Кажется, маг сказал что-то еще. Но ничего больше Болотин уже не услышал.
Лунка на месте вырванного зуба в очередной раз напомнила о себе тупой болью — то ли протестуя, чтобы язык в который раз искал там потерянное, то ли вину вовсе надо было возложить на слишком глубокий вдох. Влажный ветер хлестал по лицу, ни разу не ласково трепал волосы, солнечный свет с его бесчисленными бликами, притаившимися на поверхности каждой лужи, резал с непривычки глаза. Колокольчики капели до ушей долетали уже лучше, чем прежде — равно как и шум машин, собачий лай, надоедливые птичьи песни, редкие людские голоса...
Этим утром он измерял температуру — и знал, что ей не удалось толком доползти даже до тридцати шести.
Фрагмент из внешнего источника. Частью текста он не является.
-- ==== Sys2Proof/Laws/Decode.lean ====
section
/-! SUPPORT. Fields and built words as natural numbers, and words under the masks of the opcode table. -/

namespace Sys2Proof

/-! ### Fields (R111) -/

theorem fieldF_toNat (w : Word) : (fieldF w).toNat = w.toNat / 0x1000 := by
  have := w.isLt
  simp [fieldF, Nat.shiftRight_eq_div_pow]; omega

theorem fieldX_val (w : Word) : (fieldX w).val = w.toNat / 0x100 % 16 := by
  simp [fieldX, Nat.shiftRight_eq_div_pow]

theorem fieldY_val (w : Word) : (fieldY w).val = w.toNat / 0x10 % 16 := by
  simp [fieldY, Nat.shiftRight_eq_div_pow]

theorem fieldN_toNat (w : Word) : (fieldN w).toNat = w.toNat % 16 := by
  simp [fieldN]

theorem fieldNN_toNat (w : Word) : (fieldNN w).toNat = w.toNat % 0x100 := by
  simp [fieldNN]

theorem fieldNNN_toNat (w : Word) : (fieldNNN w).toNat = w.toNat % 0x1000 := by
  simp [fieldNNN]

/-! ### Built words -/

theorem wordNNN_toNat (f : Nat) (hf : f < 16) (nnn : Addr) : (wordNNN f nnn).toNat = f * 0x1000 + nnn.toNat := by
  have := nnn.isLt
  simp only [wordNNN, BitVec.toNat_ofNat]; omega

theorem wordXNN_toNat (f : Nat) (hf : f < 16) (x : RegIx) (nn : Byte) :
    (wordXNN f x nn).toNat = f * 0x1000 + x.val * 0x100 + nn.toNat := by
  have := nn.isLt
  simp only [wordXNN, BitVec.toNat_ofNat]; omega

theorem wordXYN_toNat (f : Nat) (hf : f < 16) (x y : RegIx) (n : Nibble) :
    (wordXYN f x y n).toNat = f * 0x1000 + x.val * 0x100 + y.val * 0x10 + n.toNat := by
  have := n.isLt
  simp only [wordXYN, BitVec.toNat_ofNat]; omega

/-! ### The fields of built words -/

theorem fieldF_wordNNN (f : Nat) (hf : f < 16) (nnn : Addr) : (fieldF (wordNNN f nnn)).toNat = f := by
  have := nnn.isLt
  rw [fieldF_toNat, wordNNN_toNat f hf]; omega

theorem fieldNNN_wordNNN (f : Nat) (hf : f < 16) (nnn : Addr) : fieldNNN (wordNNN f nnn) = nnn := by
  have := nnn.isLt
  apply BitVec.eq_of_toNat_eq
  rw [fieldNNN_toNat, wordNNN_toNat f hf]; omega

theorem fieldF_wordXNN (f : Nat) (hf : f < 16) (x : RegIx) (nn : Byte) : (fieldF (wordXNN f x nn)).toNat = f := by
  have := nn.isLt
  rw [fieldF_toNat, wordXNN_toNat f hf]; omega

theorem fieldX_wordXNN (f : Nat) (hf : f < 16) (x : RegIx) (nn : Byte) : fieldX (wordXNN f x nn) = x := by
  have := nn.isLt
  apply Fin.ext
  rw [fieldX_val, wordXNN_toNat f hf]; omega

theorem fieldNN_wordXNN (f : Nat) (hf : f < 16) (x : RegIx) (nn : Byte) : fieldNN (wordXNN f x nn) = nn := by
  have := nn.isLt
  apply BitVec.eq_of_toNat_eq
  rw [fieldNN_toNat, wordXNN_toNat f hf]; omega

theorem fieldF_wordXYN (f : Nat) (hf : f < 16) (x y : RegIx) (n : Nibble) : (fieldF (wordXYN f x y n)).toNat = f := by
  have := n.isLt
  rw [fieldF_toNat, wordXYN_toNat f hf]; omega

theorem fieldX_wordXYN (f : Nat) (hf : f < 16) (x y : RegIx) (n : Nibble) : fieldX (wordXYN f x y n) = x := by
  have := n.isLt
  apply Fin.ext
  rw [fieldX_val, wordXYN_toNat f hf]; omega

theorem fieldY_wordXYN (f : Nat) (hf : f < 16) (x y : RegIx) (n : Nibble) : fieldY (wordXYN f x y n) = y := by
  have := n.isLt
  apply Fin.ext
  rw [fieldY_val, wordXYN_toNat f hf]; omega

theorem fieldN_wordXYN (f : Nat) (hf : f < 16) (x y : RegIx) (n : Nibble) : fieldN (wordXYN f x y n) = n := by
  have := n.isLt
  apply BitVec.eq_of_toNat_eq
  rw [fieldN_toNat, wordXYN_toNat f hf]; omega

/-- The bytes of a word, joined again, are the word (R83). -/
theorem wordOfBytes_high_low (w : Word) : wordOfBytes (highByte w) (lowByte w) = w := by
  have := w.isLt
  apply BitVec.eq_of_toNat_eq
  rw [wordOfBytes, BitVec.toNat_append, ← Nat.shiftLeft_add_eq_or_of_lt (lowByte w).isLt]
  simp only [highByte, lowByte, BitVec.extractLsb'_toNat, Nat.shiftRight_eq_div_pow, Nat.shiftLeft_eq]
  omega

/-! ### Masks -/

theorem mask_family (w : Word) : w &&& 0xF000#16 = BitVec.ofNat 16 (w.toNat / 0x1000 * 0x1000) := by
  have h : w &&& 0xF000#16 = (w >>> 12) <<< 12 := by
    ext i hi
    interval_cases i <;> simp
  rw [h]
  apply BitVec.eq_of_toNat_eq
  simp [Nat.shiftLeft_eq, Nat.shiftRight_eq_div_pow]

theorem mask_split (w m : Word) (hm : 0xF000#16 &&& m = 0#16) :
    w &&& (0xF000#16 ||| m) = (w &&& 0xF000#16) + (w &&& m) := by
  have hz : (w &&& 0xF000#16) &&& (w &&& m) = 0#16 := by
    rw [show (w &&& 0xF000#16) &&& (w &&& m) = w &&& (0xF000#16 &&& m) by
      ext i hi; simp only [BitVec.getElem_and]; cases w[i] <;> simp, hm]
    simp
  rw [BitVec.add_eq_or_of_and_eq_zero _ _ hz]
  ext i hi
  simp only [BitVec.getElem_and, BitVec.getElem_or]
  cases w[i] <;> simp

theorem mask_family_n (w : Word) : w &&& 0xF00F#16 = BitVec.ofNat 16 (w.toNat / 0x1000 * 0x1000 + w.toNat % 16) := by
  rw [show (0xF00F#16 : Word) = 0xF000#16 ||| 0x000F#16 by decide, mask_split _ _ (by decide), mask_family]
  apply BitVec.eq_of_toNat_eq
  simp [Nat.and_two_pow_sub_one_eq_mod _ 4]

theorem mask_family_nn (w : Word) : w &&& 0xF0FF#16 = BitVec.ofNat 16 (w.toNat / 0x1000 * 0x1000 + w.toNat % 0x100) := by
  rw [show (0xF0FF#16 : Word) = 0xF000#16 ||| 0x00FF#16 by decide, mask_split _ _ (by decide), mask_family]
  apply BitVec.eq_of_toNat_eq
  simp [Nat.and_two_pow_sub_one_eq_mod _ 8]

theorem maskF000_wordNNN (f : Nat) (hf : f < 16) (nnn : Addr) :
    wordNNN f nnn &&& 0xF000#16 = BitVec.ofNat 16 (f * 0x1000) := by
  have := nnn.isLt
  rw [mask_family, wordNNN_toNat f hf]
  exact congrArg _ (by omega)

theorem maskF000_wordXNN (f : Nat) (hf : f < 16) (x : RegIx) (nn : Byte) :
    wordXNN f x nn &&& 0xF000#16 = BitVec.ofNat 16 (f * 0x1000) := by
  have := nn.isLt
  rw [mask_family, wordXNN_toNat f hf]
  exact congrArg _ (by omega)

theorem maskF0FF_wordXNN (f : Nat) (hf : f < 16) (x : RegIx) (nn : Byte) :
    wordXNN f x nn &&& 0xF0FF#16 = BitVec.ofNat 16 (f * 0x1000 + nn.toNat) := by
  have := nn.isLt
  rw [mask_family_nn, wordXNN_toNat f hf]
  exact congrArg _ (by omega)

theorem maskF000_wordXYN (f : Nat) (hf : f < 16) (x y : RegIx) (n : Nibble) :
    wordXYN f x y n &&& 0xF000#16 = BitVec.ofNat 16 (f * 0x1000) := by
  have := n.isLt
  rw [mask_family, wordXYN_toNat f hf]
  exact congrArg _ (by omega)

theorem maskF00F_wordXYN (f : Nat) (hf : f < 16) (x y : RegIx) (n : Nibble) :
    wordXYN f x y n &&& 0xF00F#16 = BitVec.ofNat 16 (f * 0x1000 + n.toNat) := by
  have := n.isLt
  rw [mask_family_n, wordXYN_toNat f hf]
  exact congrArg _ (by omega)

end Sys2Proof
end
Этим утром, когда настало время подписывать последние документы и получать на руки те из вещей, на которые не позарился за полгода никто из тюремщиков, он чувствовал одну лишь слабость и озноб. Этим утром он и думать не мог, что через каких-то несколько часов начнет задыхаться, чувствовать себя давно перекипевшим чайником, чувствовать, как по заросшему щетиной лицу побегут вниз крупные капли пота. Распахнув измятый, с распоротой в нескольких местах подкладкой — что там пытались найти, гадать как-то не хотелось — бушлат, Виорел плелся по пустой весенней улице, едва переставляя ноги, едва разбирая дорогу.
Подальше отсюда. Подальше от высоких стен. От одиночной камеры, в которую его перевели из палаты, едва только Болотин с коллегами исчез — и из которой вытаскивали лишь на очередную утомительную медицинскую процедуру в лишенной всякой системы череде таковых. От жесткой лежанки, от рентгеновских аппаратов, от содранного с руки вместе с волосами и частичками кожи, гипса. От кашля, от холода, от монотонно-серого потолка и болотной зелени стен.
От себя.
Пальцы — бледные, истончившиеся, с отметинами ран и утолщениями в местах переломов — первое время слушались хозяина откровенно паршиво. Поначалу, когда правая рука едва могла удержать кружку, а любое усилие отзывалось дикой болью, хотелось бросаться на стены и выть, словно зверь — но на это попросту не было сил. Не было их, казалось, и на то, чтобы нарезать круги по своей камере — даром, что каждый шаг грозил то прострелом спины, то огнем, разлитым по костям.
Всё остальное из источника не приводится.